In her majority opinion, O'Connor took the first approach, citing Brown v. Board of Education, the 1954 decision in which the court outlawed segregated public schools.
But Thomas' dissent emphasized the points that prisoners enjoy fewer rights than other peoples and that the courts traditionally defer to the judgment of prison officials. Thomas also said that California had a special problem with racially based prison gangs, noting that "there are at least five major gangs in this country--the Aryan Brotherhood, the Black Guerrilla family, the Mexican Mafia, La Nuestra Familia and the Texas syndicate--all of which originated in California's prisons."
Beyond the issue of segregation in prisons, yesterday's opinions shed light on a continuing debate among the justices about whether some racial distinctions are more offensive to the Constitution than others.

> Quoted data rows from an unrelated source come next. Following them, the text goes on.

-- ==== Sys2Proof/Machine/Containment.lean ====
section
/-! DEFINITION. Trap queues and uncorrectable tags (spec/14 R406 to R408, R414, R415, spec/16 R453, R455, R456, R474). -/
namespace Sys2Proof.Machine

/-! ## Writes to the host (spec/16 R453, R456, R457) -/

/-- An MSI-X message; while the link is lost it is dropped, counted and kept for one more signal. -/
def State.signal (s : State) (f v : Nat) : State :=
  if s.hub.holdAt.isSome then
    let x := s.func f
    ({ s with hub := { s.hub with dropped := s.hub.dropped + 1 } } : State).setFunc f
      { x with msixHeld := if x.msixHeld.contains v then x.msixHeld else x.msixHeld ++ [v] }
  else if s.hub.linkUp then { s with hub := { s.hub with msix := (f, v) :: s.hub.msix } }
  else s

/-! ## The trap queue writer (R414, R415) -/

/-- A ring size is legal: a power of two from 16 to 2^20. -/
def ringSize (n : Nat) : Bool := (firstBelow 17 fun k => decide (n = 2 ^ (k + 4))).isSome

/-- Counts n lost records in a queue's header. -/
def State.countLost (s : State) (dom q lost n : Nat) : State := s.memStore dom dom noDisp (q + 12) (bytesOfNat 4 (Nat.min (lost + n) 0xFFFFFFFF))

/-- Writes a record into a domain's queue, or counts it as lost. A queue that was empty signals its function (spec/16 R453); domain 0 has
none (R445). -/
def State.writeTrap (s : State) (t : Trap) : State :=
  let q := (s.ctx t.dom).trapq.toNat
  if q = 0 then ({ s with free := s.free + 1 }).logEvent 8 0x4004 (Config.openValue 0x4004 s.free) t.dom 0
  else
    match s.memRead t.dom t.dom q 64 with
    | (.inr _, s) => s
    | (.inl bs, s) =>
      let h := natOfBytes bs
      let wr := fieldNat 0 32 h
      let rd := fieldNat 32 32 h
      let size := fieldNat 64 32 h
      if !ringSize size || decide (size ≤ (wr + 2 ^ 32 - rd) % 2 ^ 32) then s.countLost t.dom q (fieldNat 96 32 h) 1
      else
        let s := s.memStore t.dom t.dom noDisp (q + 64 + 32 * (wr % size)) (bytesOfNat 32 t.rec_.toNat)
        let s := s.memStore t.dom t.dom noDisp q (bytesOfNat 4 (wr + 1))
        if wr = rd && t.dom ≠ 0 then s.signal (s.ctx t.dom).func 1 else s

/-- Adds the records of domain 0 that could not be held (spec/16 R474). -/
def State.addHeldLost (s : State) : State :=
  let n := s.hub.heldLost
  let q := (s.ctx 0).trapq.toNat
  if n = 0 || q = 0 then s
  else match s.memRead 0 0 q 64 with
    | (.inl bs, s) => ({ s with hub := { s.hub with heldLost := 0 } } : State).countLost 0 q (fieldNat 96 32 (natOfBytes bs)) n
    | (.inr _, s) => s

/-- `TRAP_QUEUE_WRITE`: the hub's queue writer takes the next record; records that waited for a place first take theirs (R407). -/
def execTrapQueueWrite (s : State) : Out :=
  let s := s.admitTraps
  match s.hub.heldTraps with
  | t :: ts =>
    if (s.keySlot 0).isSome then
      let s := ({ s with hub := { s.hub with heldTraps := ts } } : State).writeTrap t
      .next (if ts.isEmpty then s.addHeldLost else s)
    else match s.hub.traps with
      | [] => .next s
      | t :: ts => .next (takeWhileEmpty s t ts)
  | [] =>
    match s.hub.traps with
    | [] => .next s
    | t :: ts => .next (takeWhileEmpty s t ts)
where
  /-- The next record in arrival order: one of a domain whose slot is EMPTY is held, dropped, or written. -/
  takeWhileEmpty (s : State) (t : Trap) (ts : List Trap) : State :=
    let s : State := { s with hub := { s.hub with traps := ts } }
    if (s.keySlot t.dom).isSome then s.writeTrap t
    else if t.dom = 0 then
      if s.hub.heldTraps.length < 256 then { s with hub := { s.hub with heldTraps := s.hub.heldTraps ++ [t] } }
      else { s with hub := { s.hub with heldLost := s.hub.heldLost + 1 } }
    else match s.resetting t.dom with
      | some f => s.setFunc f { s.func f with lost := (s.func f).lost + 1 }
      | none => s

/-! ## Uncorrectable tags (R406, R408) -/

/-- The die of a structure. -/
def tagDie (code unit : Nat) : Nat :=
  if code ≤ 5 then unit / 256 else if code ≤ 0x0C then unit / 16 else if code = 0x0D then unit / 3 else if code = 0x0E then unit else 0

/-- Cores of a cluster. -/
def clusterCores (cl : Nat) : List Nat := (List.range 16).map (16 * cl + ·)

/-- Domain and dispatch of the region that holds a core. -/
def State.regionOf (s : State) (core : Nat) : List (Nat × Nat) := match (s.info core).dom with | some d => [(d, (s.info core).disp)] | none => []

/-- The tokens that the channel buffers of a core hold: in the slots that a handle counts as filled; a window that its task has not published
holds none yet (spec/03 R97). -/
def State.slotTokens (s : State) (core : Nat) : List Token :=
  (s.unit.handles.range (512 * core) 512).flatMap fun h => (List.range h.2.cnt).map fun k => s.slotOf (h.1 / 32) (h.2.slotAt k)

/-- The tokens in a core: in slots, links, operators, memory nodes, its Glaze island and its generators. -/
def State.coreTokens (s : State) (core : Nat) : List Token :=
  s.slotTokens core ++
  ((s.router.links.range (256 * core) 256).flatMap Prod.snd) ++
  ((s.router.ops.range (32 * core) 32).flatMap fun o => (o.2.ins.cells.flatMap Prod.snd) ++ o.2.outs.cells.filterMap Prod.snd) ++
  ((s.core.nodes.range (4 * core) 4).flatMap fun n =>
    (n.2.ins.cells.flatMap Prod.snd) ++ (n.2.outs.cells.filterMap Prod.snd) ++ n.2.queue.filterMap NodeReq.done) ++
  ((s.core.agens.range (4 * core) 4).flatMap fun g => g.2.trigq ++ g.2.out.toList) ++
  (let g := s.glaze core; g.inq ++ g.pipe.map Prod.fst ++ g.out.toList)

/-- The occupancy list of a core: the region's domain, and every domain of a token in it (spec/09 R268). -/
def State.coreHolders (s : State) (core : Nat) : List (Nat × Nat) :=
  s.regionOf core ++ ((s.coreTokens core).map Token.dom).eraseDups.map fun d => (d, if (s.info core).dom = some d then (s.info core).disp else noDisp)

/-- The occupancy list of a structure, with the dispatches that hold the entries (noDisp where an entry names none). -/
def State.occupants (s : State) (code unit : Nat) : List (Nat × Nat) :=
  match code with
  | 8 =>
    ((s.krecs unit).map fun r => (r.dom, r.disp)) ++ ((s.cluster.slots.range (128 * unit) 128).map fun k => (k.2.dom, k.2.disp)) ++
      ((s.cluster.kilns.range (4 * unit) 4).filterMap fun k => k.2.map fun t => (t.rec_.dom, t.rec_.disp)) ++
      (clusterCores unit).flatMap s.regionOf
  | 9 =>
    ((clusterCores unit).flatMap fun c => (s.cmdq c).map fun x => (x.dom, x.disp)) ++
      (((clusterCores unit).filter fun c => !(s.cluster.streams.range (24 * c) 24).isEmpty).flatMap s.regionOf) ++
      ((s.cluster.ports.range (512 * unit) 512).map fun p => (p.2.dom, p.2.disp))
  | 0x0A =>
    ((s.cluster.stage.filter fun l => l.cluster = unit).map fun l => (l.dom, l.disp)) ++
      (s.cluster.tiles.filter fun l => l.cluster = unit).map fun l => (l.dom, l.disp)
  | 0x0B => (s.cluster.cfgCache.filter fun c => c.cluster = unit).map fun c => (c.dom, noDisp)
  | 0x0C => (s.ctrlQ unit).map fun r => (r.dom, r.id / 2 ^ 32)
  | 0x0D => (s.mem.registered.filter fun w => w.engine = unit).map fun w => (w.dom, w.id / 2 ^ 32)
  | 0x0E =>
    ((s.dieOf unit).sched.disps.filter Disp.inTable).map (fun d => (d.dom, d.disp)) ++
      ((s.sync.counters.range (200000 + 32 * unit) 32).filter fun b => 0 < b.2.memb).map fun b => (b.2.dom, b.2.disp)
  | 0x0F =>
    ((s.hub.traps ++ s.hub.heldTraps).map fun t => (t.dom, bitsOf 160 32 t.rec_)) ++
      ((s.sync.counters.range 300000 64).filter fun b => 0 < b.2.memb).map (fun b => (b.2.dom, b.2.disp)) ++
      (((List.range 12).flatMap fun l => (s.fabLink l).doms).eraseDups.map fun d => (d, noDisp))
  | _ => s.coreHolders unit

/-- An operator slot without the tokens of some domains. -/
def OpSlot.dropDoms (o : OpSlot) (doms : List Nat) : OpSlot :=
  let keepIn (i : Nat × List Token) : Option (Nat × List Token) :=
    match i.2.filter fun x => !doms.contains x.dom with | [] => none | ts => some (i.1, ts)
  let keepOut (t : Nat × Option Token) : Bool := !(t.2.elim false fun x => doms.contains x.dom)
  { o with ins := ⟨o.ins.cells.filterMap keepIn⟩, outs := ⟨o.outs.cells.filter keepOut⟩ }

/-- A Comet port without its tokens and requests. -/
def CometPort.emptied (p : CometPort) : CometPort := { p with inq := [], reqs := [], outq := [], parked := none }

/-- Discards the entries of some domains that a structure holds. -/
def State.discardEntries (s : State) (code unit : Nat) (doms : List Nat) : State :=
  let mine (d : Nat) : Bool := doms.contains d
  let region := (s.regionOf unit).any fun r => mine r.1
  match code with
  | 1 => if region then
      { s with unit := { s.unit with
          tasks := s.unit.tasks.erase (128 * unit) 128, regs := s.unit.regs.erase (1024 * unit) 1024, preds := s.unit.preds.erase (128 * unit) 128 } }
      else s
  | 2 => if region then s.zeroPool unit else s
  | 3 =>
    let s := foldUp 512 s fun s h =>
      let pe := 16 * unit + h / 32
      let x := s.handle pe (h % 32)
      if (List.range x.cnt).any fun k => mine (s.slotOf pe (x.slotAt k)).dom then s.setHandle pe (h % 32) { x with cnt := 0 } else s
    { s with
      unit := { s.unit with slots := Map.drop s.unit.slots fun c => decide (c.1 / 4096 = unit) && mine c.2.dom }
      router := { s.router with
        links := Map.keepLists s.router.links (fun k => decide (k / 256 = unit)) (fun t => !mine t.dom)
        ops := Map.mapAt s.router.ops (fun c => decide (c.1 / 32 = unit)) fun o => o.dropDoms doms } }
  | 4 => if region then
      { s with
        core := { s.core with
          nodes := Map.mapAt s.core.nodes (fun c => decide (c.1 / 4 = unit)) fun n => { n with queue := [] }
          cursors := s.core.cursors.erase (4 * unit) 4 }
        sync := { s.sync with counters := s.sync.counters.erase (8 * unit) 8 } }
      else s
  | 5 => if region then s.setGlaze unit { s.glaze unit with inq := [], pipe := [], out := none } else s
  | 8 =>
    { s with cluster := { s.cluster with
        krecs := Map.keepLists s.cluster.krecs (fun k => decide (k = unit)) fun r => !mine r.dom
        slots := Map.drop s.cluster.slots fun c => decide (c.1 / 128 = unit) && mine c.2.dom
        kilns := Map.drop s.cluster.kilns fun c => decide (c.1 / 4 = unit) && c.2.elim false fun t => mine t.rec_.dom
        kctrs := Map.drop s.cluster.kctrs fun c =>
          decide (c.1 / 32 = unit) && (s.regionOf ((coresOfGranule (c.1 / 8)).headD 0)).any fun r => mine r.1 } }
  | 9 =>
    { s with cluster := { s.cluster with
        cmds := Map.keepLists s.cluster.cmds (fun k => decide (k / 16 = unit)) fun x => !mine x.dom
        streams := Map.drop s.cluster.streams fun c => decide (c.1 / 384 = unit) && mine (s.domOf (c.1 / 24))
        ports := Map.mapAt s.cluster.ports (fun c => decide (c.1 / 512 = unit) && mine c.2.dom) CometPort.emptied } }
  | 0x0A =>
    { s with cluster := { s.cluster with
        stage := s.cluster.stage.filter fun l => !(decide (l.cluster = unit) && mine l.dom)
        tiles := s.cluster.tiles.filter fun l => !(decide (l.cluster = unit) && mine l.dom) } }
  | 0x0B => { s with cluster := { s.cluster with cfgCache := s.cluster.cfgCache.filter fun c => !(decide (c.cluster = unit) && mine c.dom) } }
  | 0x0C => s.setCtrlQ unit ((s.ctrlQ unit).filter fun r => !mine r.dom)
  | 0x0D =>
    let hit (w : ParityWrite) : Bool := decide (w.engine = unit) && mine w.dom
    { s with mem := { s.mem with registered := s.mem.registered.filter fun w => !hit w } }
  | 0x0E =>
    let hit (c : Nat × Barrier) : Bool := decide (200000 + 32 * unit ≤ c.1) && decide (c.1 < 200032 + 32 * unit) && mine c.2.dom
    { s with sync := { s.sync with counters := Map.drop s.sync.counters hit } }
  | 0x0F =>
    let keep (f : SentFrame) : Bool := !(f.dom.elim false mine)
    { s with
      sync := { s.sync with counters := Map.drop s.sync.counters fun c => decide (300000 ≤ c.1) && mine c.2.dom }
      hub := { s.hub with traps := s.hub.traps.filter (fun t => !mine t.dom), heldTraps := s.hub.heldTraps.filter fun t => !mine t.dom }
      fab := { s.fab with
        links := Map.mapAt s.fab.links (fun _ => true) fun l => { l with replay := l.replay.filter keep } } }
  | _ => s

/-- `DETAIL` of R408. -/
def tagDetail (code : Nat) : Nat := code * 2 ^ 40 + 2 ^ 39

/-- A dispatch of domain 0 that may have made an entry which names no dispatch: it holds granules, on the die of the structure or, for one of
the hub, anywhere (log entry 113). -/
def Disp.mayHold (d : Disp) (code die : Nat) : Bool :=
  decide (d.dom = 0) && !d.st.final && d.granules.any fun g => decide (code = 0x0F) || decide (g / 64 = die)

/-- The dispatches of domain 0 that hold entries of a structure. -/
def State.zeroHolders (s : State) (code die : Nat) (holders : List (Nat × Nat)) : List Nat :=
  let zero := (holders.filter fun h => h.1 = 0).map Prod.snd
  (zero.flatMap fun x =>
    if x = noDisp then ((s.dieOf die).sched.disps.filter fun d => d.mayHold code die).map Disp.disp else [x]).eraseDups

/-- One listed domain: a tenant is terminated; of domain 0 the dispatches that hold entries are killed. -/
def State.tagResponse (s : State) (code die : Nat) (holders : List (Nat × Nat)) (dom : Nat) : State :=
  if dom = 0 then
    (s.zeroHolders code die holders).foldl
      (fun s disp => s.post (.error die 0 disp Cause.poolUe (tagDetail code) .tag)) s
  else s.post (.kill dom Cause.poolUe (tagDetail code) (some die) false)

/-- `TAG_UE`: a tag of a structure is uncorrectable. -/
def execTagUe (code : Nat) (unit : Nat) (s : State) : Out :=
  let holders := s.occupants code unit
  let doms := (holders.map Prod.fst).eraseDups
  let die := if code = 0x0F then (firstBelow 8 fun d => !s.lostDies.contains d).getD 0 else tagDie code unit
  let s := doms.foldl (fun s d => s.tagResponse code die holders d) s
  let s := s.discardEntries code unit doms
  .next (({ s with free := s.free + 1 }).logEvent (if code = 0x0F then 8 else die) 0x4003 (Config.openValue 0x4003 s.free) 0
    (if code = 0x0F then 0 else packFields [(12, 0), (3, die)]) true)

end Sys2Proof.Machine
end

In her majority opinion, O'Connor cited not only Brown v. Board of Education, in which blacks were the victims of discrimination, but two cases in which the court took a "color-blind" approach to discrimination. One was Powers v. Ohio, a 1991 case in which the court held that a white defendant could challenge the prosecution's exclusion of blacks from the jury. The other was O'Connor's own majority opinion in a 1993 decision finding fault with a North Carolina congressional reapportionment plan drawn to maximize the influence of black voters.
That inspired Ginsburg, joined by Souter and Breyer, to file a concurring opinion emphasizing that she saw a difference between racial classifications like the segregation of prisoners in California and other classifications, such as those used in university affirmative-action programs, that are designed to compensate for past discrimination.